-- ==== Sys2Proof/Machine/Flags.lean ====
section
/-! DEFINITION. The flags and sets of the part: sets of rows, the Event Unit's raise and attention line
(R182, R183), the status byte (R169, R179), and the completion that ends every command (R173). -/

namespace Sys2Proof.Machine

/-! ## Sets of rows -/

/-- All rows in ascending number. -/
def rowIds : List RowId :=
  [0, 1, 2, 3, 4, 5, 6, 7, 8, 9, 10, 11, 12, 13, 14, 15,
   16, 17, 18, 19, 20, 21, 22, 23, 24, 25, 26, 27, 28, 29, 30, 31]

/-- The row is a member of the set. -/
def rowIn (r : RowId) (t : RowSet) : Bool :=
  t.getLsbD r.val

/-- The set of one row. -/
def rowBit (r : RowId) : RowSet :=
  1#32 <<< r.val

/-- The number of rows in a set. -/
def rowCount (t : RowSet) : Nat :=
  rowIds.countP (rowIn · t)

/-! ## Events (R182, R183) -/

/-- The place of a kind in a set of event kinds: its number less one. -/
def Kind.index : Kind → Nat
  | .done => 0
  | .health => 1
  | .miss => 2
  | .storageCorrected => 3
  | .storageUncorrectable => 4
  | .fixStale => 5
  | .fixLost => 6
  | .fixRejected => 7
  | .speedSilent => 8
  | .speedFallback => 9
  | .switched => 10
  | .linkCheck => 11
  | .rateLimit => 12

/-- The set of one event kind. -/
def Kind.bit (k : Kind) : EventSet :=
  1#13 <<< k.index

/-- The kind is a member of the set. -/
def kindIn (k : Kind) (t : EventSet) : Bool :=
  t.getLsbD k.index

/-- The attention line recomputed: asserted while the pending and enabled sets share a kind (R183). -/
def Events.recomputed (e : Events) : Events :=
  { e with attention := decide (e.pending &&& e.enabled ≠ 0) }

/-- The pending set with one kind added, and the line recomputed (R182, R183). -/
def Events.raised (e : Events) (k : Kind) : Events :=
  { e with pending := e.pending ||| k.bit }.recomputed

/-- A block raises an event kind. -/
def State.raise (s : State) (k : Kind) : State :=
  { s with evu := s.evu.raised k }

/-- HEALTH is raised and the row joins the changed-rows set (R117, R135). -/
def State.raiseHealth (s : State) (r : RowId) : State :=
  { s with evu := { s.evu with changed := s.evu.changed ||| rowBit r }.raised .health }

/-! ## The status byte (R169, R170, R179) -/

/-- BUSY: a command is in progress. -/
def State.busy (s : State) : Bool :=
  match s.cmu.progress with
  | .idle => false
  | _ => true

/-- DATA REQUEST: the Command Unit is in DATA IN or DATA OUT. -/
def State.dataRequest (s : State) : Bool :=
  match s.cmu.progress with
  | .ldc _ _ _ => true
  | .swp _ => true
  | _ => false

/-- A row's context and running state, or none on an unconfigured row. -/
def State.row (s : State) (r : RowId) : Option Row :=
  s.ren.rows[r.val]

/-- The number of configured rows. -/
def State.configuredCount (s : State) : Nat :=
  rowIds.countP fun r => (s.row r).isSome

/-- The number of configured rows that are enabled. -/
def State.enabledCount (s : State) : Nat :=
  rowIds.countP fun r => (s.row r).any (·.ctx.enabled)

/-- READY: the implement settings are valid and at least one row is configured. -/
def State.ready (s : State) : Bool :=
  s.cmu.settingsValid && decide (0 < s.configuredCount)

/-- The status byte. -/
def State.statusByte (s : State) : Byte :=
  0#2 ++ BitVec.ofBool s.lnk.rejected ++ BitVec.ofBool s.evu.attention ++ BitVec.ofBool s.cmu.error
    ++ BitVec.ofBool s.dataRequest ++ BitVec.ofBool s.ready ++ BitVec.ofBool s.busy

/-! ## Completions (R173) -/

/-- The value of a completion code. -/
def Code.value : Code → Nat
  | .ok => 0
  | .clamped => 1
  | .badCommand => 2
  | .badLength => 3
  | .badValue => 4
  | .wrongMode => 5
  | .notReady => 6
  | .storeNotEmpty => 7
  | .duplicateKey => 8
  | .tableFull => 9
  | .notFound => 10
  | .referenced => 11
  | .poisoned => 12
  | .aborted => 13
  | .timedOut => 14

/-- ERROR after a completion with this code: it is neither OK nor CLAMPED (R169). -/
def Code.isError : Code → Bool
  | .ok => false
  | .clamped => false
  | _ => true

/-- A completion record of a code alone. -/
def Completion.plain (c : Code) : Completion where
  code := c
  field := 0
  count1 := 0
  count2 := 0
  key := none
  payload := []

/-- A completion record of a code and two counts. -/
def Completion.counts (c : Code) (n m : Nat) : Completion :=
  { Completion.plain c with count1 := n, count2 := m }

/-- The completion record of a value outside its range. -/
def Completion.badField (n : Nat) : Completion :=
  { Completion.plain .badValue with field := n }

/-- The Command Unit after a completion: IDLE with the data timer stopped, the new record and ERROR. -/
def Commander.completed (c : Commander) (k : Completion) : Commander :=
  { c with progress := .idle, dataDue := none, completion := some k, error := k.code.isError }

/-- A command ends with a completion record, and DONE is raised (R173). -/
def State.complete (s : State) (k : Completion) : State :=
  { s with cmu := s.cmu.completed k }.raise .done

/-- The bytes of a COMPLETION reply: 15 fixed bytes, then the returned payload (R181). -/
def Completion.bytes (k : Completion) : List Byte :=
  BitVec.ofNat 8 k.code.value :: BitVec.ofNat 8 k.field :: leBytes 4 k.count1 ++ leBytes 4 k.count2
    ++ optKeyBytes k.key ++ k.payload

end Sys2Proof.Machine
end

ACTION ITEM
Report every line containing the word "number" from the listing above.

RESPONSE TO THE TASK
/-- All rows in ascending number. -/
/-- The number of rows in a set. -/
/-- The place of a kind in a set of event kinds: its number less one. -/
/-- The number of configured rows. -/
/-- The number of configured rows that are enabled. -/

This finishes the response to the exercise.